ヒト大腸癌細胞におけるDNA損傷および修復病巣の免疫蛍光イメージング

Published: June 09, 2020
doi:
10.3791/61399
, , , ,
1Nuclear Facilities Operations Department,National Centre for Nuclear Research, Sołtana 7, 05-400 Otwock, Poland

Summary

ホウ素中性子捕捉療法(BNCT)に用いられる中性子混合ビームによる放射線誘発DNA損傷応答は完全には確立されていない。このプロトコルは、中性子混合ビームを照射した後のヒト大腸癌細胞株における免疫蛍光染色による修復タンパク質の放射線誘発病巣(RIF)を検出するためのステップバイステップの手順を提供する。

Abstract

本稿の目的は、ホウ素中性子捕捉療法(BNCT)で用いられる中性子ガンマの混合ビームによって誘導される放射線誘発DNA損傷応答を研究するための免疫蛍光顕微鏡を実施するためのステップバイステップのプロトコルを提供することにある。具体的には、DNA二本鎖切断(DNA-DSB)に特異的な抗体を用いて病巣として可視化できる、修復タンパク質活性化の検出に提案された方法論が適用される。DNA修復病巣は、中性子混合ビームを照射した後の大腸癌細胞(HCT-116)における免疫蛍光によって評価した。
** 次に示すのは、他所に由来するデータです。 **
-- ==== Sys2Proof/Machine/Contain.lean ====
section
/-! DEFINITION. Containment (chapter 16): how an error stops a core, ends a command, starts a device discard or stops the chip,
and the reads of T1 that can find an uncorrectable word. -/

namespace Sys2Proof.Machine

/-! ### Cores -/

def noFly (_ : Nat) : List InFlight := []
def noQueue (_ : Nat) : List (BitVec 128 × Nat) := []

def Engines.flyOf (g : Engines) (e : Nat) : List InFlight := look noFly g.fly e
def Engines.queueOf (g : Engines) (e : Nat) : List (BitVec 128 × Nat) := look noQueue g.queues e
def Engines.onFly (g : Engines) (e : Nat) (f : List InFlight → List InFlight) : Engines :=
  { g with fly := modify noFly g.fly e f }

/-- No issued instruction is incomplete. -/
def Engines.drained (g : Engines) : Bool := (List.range 4).all fun e => (g.flyOf e).isEmpty

/-- Blocks still to issue in an instruction (FETCH and PUT: COUNT of R95). -/
def InFlight.blocks (i : InFlight) : Nat :=
  let op := i.word.toNat / 2 ^ 120
  if op = 0x10 ∨ op = 0x30 then i.word.toNat / 2 ^ 20 % 2 ^ 16 else 0

/-- An instruction of a stopped core: its blocks not issued are gone, and one that has halted is dropped with the block it was at. -/
def InFlight.stop (i : InFlight) : InFlight :=
  if i.block < i.blocks then
    { i with block := i.blocks, halted := none, cut := true, open_ := i.open_.filter fun t => t.tags != [] }
  else i

/-- Stop dispatch and discard what has not issued: the queues, and the blocks not issued of instructions in flight. A halted
instruction is dropped (R102, R210). -/
def Engines.stop (g : Engines) : Engines :=
  { g with dispStop := true, queues := [],
           fly := (List.range 4).foldl (fun t e => modify noFly t e (List.map InFlight.stop)) g.fly }

/-- Let read data land in T0. -/
def State.landAll (s : State) (l : List (Nat × List Byte)) : State := l.foldl (fun s x => s.setT0 x.1 x.2) s

/-- Stop a core (R102). What a halted FETCH has read and holds back lands: its pieces had been issued (R209). -/
def State.stopCore (s : State) (n : Nat) : State :=
  let held := ((((s.core n).eng.flyOf 0).filter fun i => decide (i.block < i.blocks)).map fun i =>
    ((i.open_.filter fun t => t.tags == []).map Transfer.land).flatten).flatten
  (s.landAll held).onEng n Engines.stop

/-- A core is freed: it runs no command, its engines stand as before any command, and nothing of its stream is left to dispatch (R80). The
spec does not say when the HALTED bits of
CORE_STATUS clear (R107): here, as the core's part of its command ends. -/
def Engines.release (g : Engines) : Engines :=
  { g with flight := none, count := g.next, dispStop := false, queues := [], fly := [], halted := 0, broken := false, pastBreak := 0,
           failed := none, phase := 0, lastPhase := 3, limitFetch := 64, limitPut := 64 }

def allCores : List Nat := [0, 1, 2, 3, 4, 5, 6, 7]

/-- Cores that run a command. -/
def State.coresOf (s : State) (id : Nat) : List Nat := allCores.filter fun n => (s.core n).eng.flight == some id

/-- The ranked list that a core's scan unit holds for ALMANAC_SELECT, which goes on with it (R271). -/
def State.scanLists (s : State) (f : Flight) (n : Nat) : List (List Hit) :=
  if f.opcode = 0x15 then [look (fun _ => []) (s.core n).scan.lists 0] else []

/-- Once a command's part has been ended, free each of its cores whose transfers have finished (R102); and once its cores and
engines are done, its part on this chip is over. ALMANAC_SELECT and SCAN_TOPK go on after their cores, and end by their own steps. -/
def State.settle (s : State) (id : Nat) : State :=
  match s.flight? id with
  | none => s
  | some f =>
    let s := (s.coresOf id).foldl (fun s n =>
      let g := (s.core n).eng
      let done := f.cut || (decide (g.halted = 15) && g.failed.isNone)
      if g.drained && done then
        let ls := s.scanLists f n
        (s.onFlight id fun f => { f with lists := f.lists ++ ls }).onEng n Engines.release
      else s) s
    if (s.coresOf id).isEmpty && !s.engineBusy id && f.stage == .running && f.cores != [] && f.halted.isNone &&
        f.opcode != 0x15 && f.opcode != 0x30 then s.onFlight id Flight.finish else s

/-- End a command's part on this chip (R441): its cores stop, its engines' parts end, and it is over once they are done. A command
without cores or engines is over at once. -/
def State.endPart (s : State) (id code : Nat) : State :=
  let s := s.onFlight id fun f => { f with cut := true }
  let s := (s.coresOf id).foldl State.stopCore s
  let s := (s.endEngines id code).settle id
  if (s.coresOf id).isEmpty && !s.engineBusy id then s.onFlight id Flight.finish else s

/-- A class 1 error ends a command, and a group-scoped one on every member (R441, R442). -/
def State.endCommand (s : State) (id code : Nat) (detail : Word) : State :=
  match s.flight? id with
  | none => s
  | some f =>
    if f.dropped then s else
    let s := if f.scope && !f.cut && decide (errClass code = 1) then s.tellEnd f.group 0 f.tagWord.toNat f.queue code else s
    (s.onFlight id fun f => f.fail code s.unit detail).endPart id code

/-- Record a class 1 error that this chip detects for a command, and end the command with it. `more` fills the upper bits of the
code's own ERR_INFO; for a code of command processing they hold the queue. -/
def State.failCommand (s : State) (id code : Nat) (detail : Word) (more : Nat := 0) : State :=
  let s := match s.flight? id with
    | some f =>
      (s.recordCode code (if code / 0x40 % 0x40 = 3 then f.queue * 2 ^ 16 else more)).logError code f.queue f.scope f.tagWord
    | none => (s.recordCode code 0).logError code 0 false 0#32
  s.endCommand id code detail

/-! ### Device discard (R443, R444) -/

/-- Groups with a group-scoped command in flight on the chip: one whose own part here is over is in flight until it completes. -/
def State.groupsInFlight (s : State) : List Nat := ((s.cmd.flights.filter Flight.scope).map Flight.group).eraseDups

/-- DISCARD_STAT (R450). -/
def State.setDiscardStat (s : State) (busy : Bool) (code : Nat) : State :=
  s.setReg 0x208 (BitVec.ofNat 32 ((if busy then 1 else 0) + code * 2 ^ 16))

/-- A command when a discard begins (R443): one whose part is over and that gathers nothing, and one that a class 1 error has ended, keep their
own code. -/
def Flight.discard (f : Flight) (code : Nat) (unit : Word) : Flight :=
  if (f.stage = .ended ∧ f.branches = []) ∨ errClass f.error = 1 then { f with stage := .ended }
  else { f.fail code unit 0#32 with dropped := true, stage := .ended }

/-- Steps 1 to 4 of R443. `own` is the command that raised the event; `silent` the group whose notice started it, to which no
notice goes (R444). An event during a discard joins it. -/
def State.startDiscard (s : State) (code : Nat) (own : Option Nat) (silent : Option Nat) : State :=
  if s.disc.busy then
    { s with disc := { s.disc with noticed := match silent with
      | some g => g :: s.disc.noticed
      | none => s.disc.noticed } }
  else
  let gs := s.groupsInFlight
  let cl := s.collLaces
  let rl := s.circLaces
  let s := s.setDiscardStat true code
  let s := allCores.foldl State.stopCore s
  let s := s.abortLaces code
  let fs := s.cmd.flights.map fun f => f.discard (if own = some f.id then code else eCmdDiscarded) s.unit
  let s := { s with
    cmd := { s.cmd with flights := fs }
    disc := { busy := true, code := code, own := own, groups := gs, collLaces := cl, circLaces := rl, noticed := match silent with
      | some g => [g]
      | none => [] } }
  (gs.filter fun g => some g ≠ silent).foldl (fun s g => s.toMembers g 0 4 0 (bytesOf 2 code)) s

/-! ### Errors of a core (R102) -/

/-- CORE_ERR_INFO and CORE_ERR_PC, where they hold no code yet (R102, R104). -/
def State.coreInfo (s : State) (n e code pc : Nat) : State :=
  let p := pageCore n
  if (s.reg (p + 0xC0)).toNat % 2 ^ 16 = 0 then
    ((s.setReg (p + 0xC0) (BitVec.ofNat 32 (code + e * 2 ^ 16))).setReg (p + 0xC4) (BitVec.ofNat 32 pc)).setReg (p + 0xC8)
      (BitVec.ofNat 32 (pc / 2 ^ 32))
  else s

/-- What a core records of an error once its transfers have finished (R102): CORE_ERR_INFO and CORE_ERR_PC, and, unless the destination of
a refused request has done so, the code in its block. -/
def State.coreRecord (s : State) (n : Nat) (x : CoreFault) : State :=
  let s := s.coreInfo n x.engine x.code x.pc
  if x.refused then s else s.recordCode x.code x.more

/-- The entry of the error log for an error that a core detects (R450). -/
def State.coreLog (s : State) (n code : Nat) : State :=
  match (s.core n).eng.flight.bind s.flight? with
  | some f => s.logError code f.queue f.scope f.tagWord
  | none => s.logError code 0 false 0#32

/-- Report the error that a stopped core has held back, once its transfers have finished (R102): it is recorded, and by its class it ends
the command or discards the work in flight on the chip (R441). -/
def State.coreReport (s : State) (n : Nat) : State :=
  let g := (s.core n).eng
  match g.failed with
  | none => s
  | some x =>
    if !g.drained then s
    else
      let s := (s.coreRecord n x).onEng n fun g => { g with failed := none }
      if errClass x.code = 2 then s.startDiscard x.code g.flight none
      else match g.flight with
        | some id => s.endCommand id x.code 0#32
        | none => s

/-- A core detects a class 1 error: it is logged, the core stops, and reports once its issued transfers have finished (R102). An error of
a core that has stopped changes nothing. -/
def State.coreStop (s : State) (n : Nat) (x : CoreFault) : State :=
  if (s.core n).eng.failed.isSome then s
  else
    let s := if x.refused then s else s.coreLog n x.code
    ((s.stopCore n).onEng n fun g => { g with failed := some x }).coreReport n

/-- A core detects a class 1 error in the instruction at T1 offset `pc` of engine `e` (R102). `more` fills the upper bits of
the code's own ERR_INFO. -/
def State.coreFail (s : State) (n e code pc : Nat) (more : Nat := 0) : State := s.coreStop n ⟨code, e, pc, more, false⟩

/-- A destination has refused what an instruction of a core asked of it: the core stops with the code, which the destination has
recorded (R102, R131). -/
def State.coreRefused (s : State) (n e code pc : Nat) : State := s.coreStop n ⟨code, e, pc, 0, true⟩

/-- A core detects a class 2 error (R101, R102, R161). A class 1 error that it has not reported yet is recorded first (R443). The spec names
no failing instruction, so the engine and the offset recorded are free values. -/
def State.coreClass2 (s : State) (n code : Nat) : State :=
  let s := match (s.core n).eng.failed with
    | some x => s.coreRecord n x
    | none => s
  let s := s.coreLog n code
  let (v, s) := s.draw
  let x : CoreFault := ⟨code, v.toNat % 4, v.toNat / 4 % 2 ^ 42, 0, false⟩
  ((s.stopCore n).onEng n fun g => { g with failed := some x }).coreReport n

/-! ### Events of class 2 and 4 -/

/-- A class 2 event on this chip: recorded in its block, logged, and a discard started (R441, R443, R450). -/
def State.class2 (s : State) (code more : Nat) (own : Option Nat) : State :=
  let s := s.recordCode code more
  let s := match own.bind s.flight? with
    | some f => s.logError code f.queue f.scope f.tagWord
    | none => s.logError code 0 false 0#32
  s.startDiscard code own none

/-- A class 4 event: recorded, logged when configured, and put into the command's record where it has one (R446). -/
def State.advisory (s : State) (code more : Nat) (own : Option Nat) : State :=
  let s := s.recordCode code more
  let s := match own.bind s.flight? with
    | some f => s.logError code f.queue f.scope f.tagWord
    | none => s.logError code 0 false 0#32
  match own with
  | some id => s.onFlight id fun f => f.fail code s.unit 0#32
  | none => s

/-- An error of any class that ends a command's part, by its class (R441). -/
def State.failBy (s : State) (id code : Nat) (detail : Word) : State :=
  if errClass code = 2 then s.class2 code 0 (some id) else s.failCommand id code detail

/-! ### Reads of T1 -/

/-- Report `T1_UE` for a word (R190). -/
def State.reportUe (s : State) (w : Nat) (own : Option Nat) : State :=
  let s := s.bump (pageMem + 0x48)
  let s := s.setCount (pageMem + 0x4C) (32 * w)
  s.class2 eT1Ue 0 own

/-- Handles that the blocks of an instruction in flight name (SRC_KIND or DST_KIND 2). -/
def State.blockHandles (s : State) (n : Nat) (i : InFlight) : List Nat :=
  let w := i.word.toNat
  if i.blocks ≠ 0 ∧ w / 2 ^ 36 % 4 = 2 ∧ (i.block < i.blocks ∨ i.open_ ≠ []) then
    (List.range i.blocks).map fun k => natOf (s.ws n (64 * (w % 2 ^ 20) + 64 * k) 4) % 2 ^ 16
  else []

/-- REFS: the streams in flight that name an object (R192, R198). -/
def State.streams (s : State) (obj : Nat) : Nat :=
  ((allCores.map fun n => ([0, 3].map fun e =>
    (((s.core n).eng.flyOf e).filter fun i => (s.blockHandles n i).contains obj).length).sum).sum) +
  ((s.cmd.flights.filter fun f => f.opcode = 0x40 && f.stage == .running &&
    ((f.get 16 1 == 2 && f.get 32 4 % 2 ^ 16 == obj) || (f.get 17 1 == 2 && f.get 48 4 % 2 ^ 16 == obj))).length)

/-- The bytes of T1 as a reader gets them. REFS of a placement entry is no stored field: wherever the table is read, its bytes are the count
of the streams in flight at that moment (R192). -/
def State.t1Seen (s : State) (off n : Nat) : List Byte :=
  let b := s.ptBase
  if n = 0 ∨ off + n ≤ b ∨ b + 0x400000 ≤ off then s.t1 off n
  else (s.t1 off n).zipIdx.map fun (v, k) =>
    let a := off + k
    if b ≤ a ∧ a < b + 0x400000 ∧ 48 ≤ (a - b) % 64 ∧ (a - b) % 64 < 52 then
      BitVec.ofNat 8 (s.streams ((a - b) / 64) / 256 ^ ((a - b) % 64 - 48))
    else v

/-- Read T1 as a client does: the bytes, or none where the range touches a poisoned word, which the returned state reports
(R190). Bytes read are counted (R219). -/
def State.readT1 (s : State) (off n : Nat) (own : Option Nat) : Option (List Byte) × State :=
  match s.poisonIn off n with
  | some w => (none, s.reportUe w own)
  | none => (some (s.t1Seen off n), s.bump64 (pageMem + 0xD0) n)

/-! ### Fatal errors (R445) -/

/-- A command in flight when a class 3 error stops the chip: one whose part is over and that gathers nothing keeps its own code. -/
def Flight.stopped (f : Flight) (code : Nat) (unit : Word) : Flight :=
  if f.stage = .ended ∧ f.branches = [] ∧ f.dropped = false then f
  else { f.fail code unit 0#32 with stage := .ended, dropped := false }

/-- A class 3 error stops the chip: FAULT_N, FATAL_CODE, a record for each command in flight, and a notice on every UP port. The notice
names no chip: it goes to the port's peer. -/
def State.fatalStop (s : State) (code : Nat) : State :=
  if s.fatal then s.logError code 0 false 0#32 else
  let s := s.recordCode code 0
  let s := s.logError code 0 false 0#32
  let s := s.setReg 0x210 (BitVec.ofNat 32 (code + 2 ^ 16))
  let s := { s with fatal := true }
  let s := { s with cmd := { s.cmd with flights := s.cmd.flights.map fun f => f.stopped code s.unit } }
  ((List.range 18).filter fun p => s.portState p = 2).foldl
    (fun s p => s.awlOn p ((s.reg (pageLink p + 0x4C)).toNat % 2 ^ 20) 0 [] (bytesOf 4 5 ++ bytesOf 4 0 ++ bytesOf 2 code)
      (.fan s.chipId 5 p (bytesOf 2 code))) s

end Sys2Proof.Machine
end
DNA-DSBは最も遺伝子毒性の病変であり、哺乳類細胞では、非相同のエンド結合経路(NHEJ)および相同組換え修復(HRR)の2つの主要経路によって修復される。γ-H2AXのような放射線生物学で一般的に使用されるマーカーについては、病巣の周波数は、免疫化学的染色、53BP1はDNA-DSB数に関連しており、DNA-DSBの誘導および修復を監視するための効率的で敏感なマーカーと考えられている。γ-H2AX病巣が修復タンパク質を引き付け、DSB付近の修復因子の濃度が高いことが確立されました。細胞レベルでのDNA損傷をモニタリングするために、NHEJ経路からのDNA-PKcs代表的な修復タンパク質病巣およびHRR経路からのRad52の存在に対する免疫蛍光分析が計画された。NHEJおよびHRR経路からの修復因子に特異的な抗体を用いた放射線誘発DNA損傷応答の検出および放射線誘発病巣(RIF)の観察のための信頼できる免疫蛍光染色プロトコルを開発し、導入しました。提案された方法論は、中性子混合ビーム放射の場合に高度に活性化される修復タンパク質の調査に使用することができ、それによって修復経路の優位性を示す。

Introduction

ホウ素中性子捕捉療法(BNCT)で使用される中性子混合ビームにより活性化された放射線によるDNA損傷応答は完全には決定されていない。このプロトコルは、免疫蛍光染色による修復タンパク質の放射線誘発病巣(RIF)の検出を、例えば、中性子混合ビームで照射した後のヒト大腸癌細胞株において、ステップバイステップの手順を提供する。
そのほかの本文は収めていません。